In my opinion, there is but one feature that a database really must have: whatever data I write into it, if I don't delete it, I want to read it back - unaltered (preferably without needing at least three machines, but I'm willing to compromise)
Software that cannot provide this single feature just isn't something I would call database.
If it's unsafe default configurations or just bugs. I don't care.
Between these two articles over the weekend and some from earlier, personally, I don't trust MongoDB to still have that feature and as such, it needs much more than one article with a strongly worded title to convince me otherwise.
I see where you are headed but that is bad logic. It is like saying your car may catch on fire anytime or a meteorite can strike so why bother also wearing a seat belt?
Sorry you cannot possibly defend un-acknowledged writes as a default setting on a product that calls itself a database. Saying you need 3 machines anyway.

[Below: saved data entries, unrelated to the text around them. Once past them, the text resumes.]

/-- The stream loss of a video layer at a latch line (R142): 0x0504 as it begins and ends. `lastNew` keeps handle × 2³² + sequence. -/
def Dev.lossStep (d : Dev) (n : Now) (m k handle : Nat) : Dev :=
  let l := d.layer m k
  let i := layerInst m k
  let seq := (d.newestSeq n.abs handle).getD 0
  let mark := handle * 2 ^ 32 + seq
  match d.feeding handle with
  | none => d.onLayer m k (fun l => { l with miss := 0, lost := false, lastNew := mark })
  | some e =>
    let before := l.lastNew % 2 ^ 32
    let fresh := seq != 0 && (l.lastNew / 2 ^ 32 != handle || before == 0 || newer seq before)
    if fresh then
      let d := d.onLayer m k (fun l => { l with miss := 0, lost := false, lastNew := mark })
      if l.lost then d.raise n 0x0504 e (leBytes 1 0 ++ leBytes 1 i) else d
    else
      let miss := sat 16 (l.miss + 1)
      let lost := l.lost || decide (d.cn P.stream_loss_pours e ≤ miss)
      let d := d.onLayer m k (fun l => { l with miss := miss, lost := lost, lastNew := mark })
      if lost && !l.lost then d.raise n 0x0504 e (leBytes 1 1 ++ leBytes 1 i) else d

/-! ## Selection (R153, R154, R205, R206, R215) -/

/-- The holder a layer is. -/
def layerHolder (m k : Nat) : Holder := if k < 3 then .video (layerInst m k) else .graphic (layerInst m k)

/-- The slot a selection names at instant `t` (R154, R187): LIVE takes the newest complete slot, else keeps the slot held; at depth 1 it is
the one slot. -/
def Dev.pickSlot (d : Dev) (t handle sel : Nat) (hold : Option (Nat × Nat)) : Option (Nat × Nat) :=
  match d.buf handle with
  | none => hold.filter (fun h => h.1 == handle)
  | some b =>
    if sel == 0 && b.depth == 1 then some (handle, 0)
    else if sel == 0 then
      match (b.seenAt t).newestUpTo (d.selLimit handle) with
      | some i => some (handle, i)
      | none => hold.filter (fun h => h.1 == handle)
    else if sel - 1 < b.depth then some (handle, sel - 1) else none

/-- A reader moves its hold (R153). -/
def Dev.moveHold (d : Dev) (h : Holder) (goal : Option (Nat × Nat)) : Dev :=
  match goal with
  | some (handle, i) => d.holdSlot h handle i
  | none => d.releaseHolds h none

/-- The window instance of a mould's window (R7). -/
def winInst (m w : Nat) : Nat := 8 * m + w

/-- Whether a window's action holds for what the coming pour shows: it acts or is owed, and no release is owed (R257, R260). -/
def Win.holds (w : Win) : Bool := (w.acting || w.owed) && w.release.isNone

/-- Whether a window with LAYERS makes a video layer show its fallback (R257). -/
def Dev.windowFallback (d : Dev) (m : Nat) (dst : Rect) : Bool :=
  let v := d.mouldView m
  (List.range 8).any (fun w =>
    ((d.mould m).wins.getD w {}).holds && bit (v.num P.chk_policy (winInst m w)) 19 &&
      (rectOf (v.num P.chk_rect (winInst m w))).meets dst)

/-- The state code of a layer (`vl.status` bits 5:3, `gl.status` bits 2:0). -/
def Shows.code : Shows → Nat
  | .off => 0 | .source => 1 | .fallback => 2 | .held => 3 | .ingot => 4

/-- The part of a rectangle that lies in a picture, when it is smaller (R199). -/
def clampSize (r : Rect) (w h : Nat) : Option (Nat × Nat) :=
  let c := (min r.w (w - r.x), min r.h (h - r.y))
  if c == (r.w, r.h) then none else some c

/-- The clamp of a layer at a latch line (R199, R215): told as it begins and as its size changes. -/
def Dev.clampStep (d : Dev) (n : Now) (m k : Nat) (pic : Option SlotView) (r : Rect) : Dev :=
  let i := layerInst m k
  match pic with
  | none => d.onLayer m k (fun l => { l with clamp := none })
  | some p =>
    let c := clampSize r p.width p.height
    let told := c.isSome && c != (d.layer m k).clamp
    let d := d.onLayer m k (fun l => { l with clamp := c })
    if told then
      let d := if k < 3 then d.bumpField P.vl_stats i 48 16 1 else d.bumpField P.gl_status i 48 16 1
      d.raise n (if k < 3 then 0x0711 else 0x0708) i (leBytes 2 p.width ++ leBytes 2 p.height ++ leBytes 2 r.w ++ leBytes 2 r.h)
    else d

/-- What an on layer shows next (R205, R206, R216, R257, R266). -/
def Dev.showsNext (d : Dev) (v : View) (m k : Nat) (policy : Bool) : Shows :=
  let i := layerInst m k
  let c := v.layer m k
  let sub := if k < 3 then v.num P.vl_underrun_policy i == 1 else bit (v.num P.gl_underrun i) 8
  let g := (d.mould m).ingot
  if policy && !sub then .held
  else if policy || (decide (k < 3) && ((d.layer m k).lost || d.frozenBuf c.handle || d.windowFallback m c.dst)) then .fallback
  else if g.state == .inUse && has g.set k then .ingot
  else .source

By coming up with more arguments and excuses as a defense for this design you are actually making the product you are defending look worse.
i didn't mean to imply that. i do agree that your db client should check for write errors if you care about your data, and that mongodb should make their official drivers have safer defaults.
but the poster to which i was replying seemed to be saying that machine redundancy was somehow optional. it is not. hardware fails, and the architecture of whatever db server you are using is irrelevant when it does.
The author would have us believe that it's unfair to pick on any piece of software because it "all sucks." They'd also have us believe that complaining about your data disappearing in MongoDB is an unfair criticism, and then takes the logical leap that judging the destruction of data and buggy software somehow has something to do with your own ability to create backups. Generally speaking the people who have been burned by MongoDB have survived by the fact that they had backups. This has nothing to do with the fact that their database nuked their data and that this is unacceptable if it happens due to careless engineering or poor defaults.
Edit: To be fair, if MongoDB was advertised as a "fault-intolerate, ephemeral database that is fast as heck but subject to failure and data loss, so do not put mission critical information in it" then all bets would be off. But we know that's never going to happen.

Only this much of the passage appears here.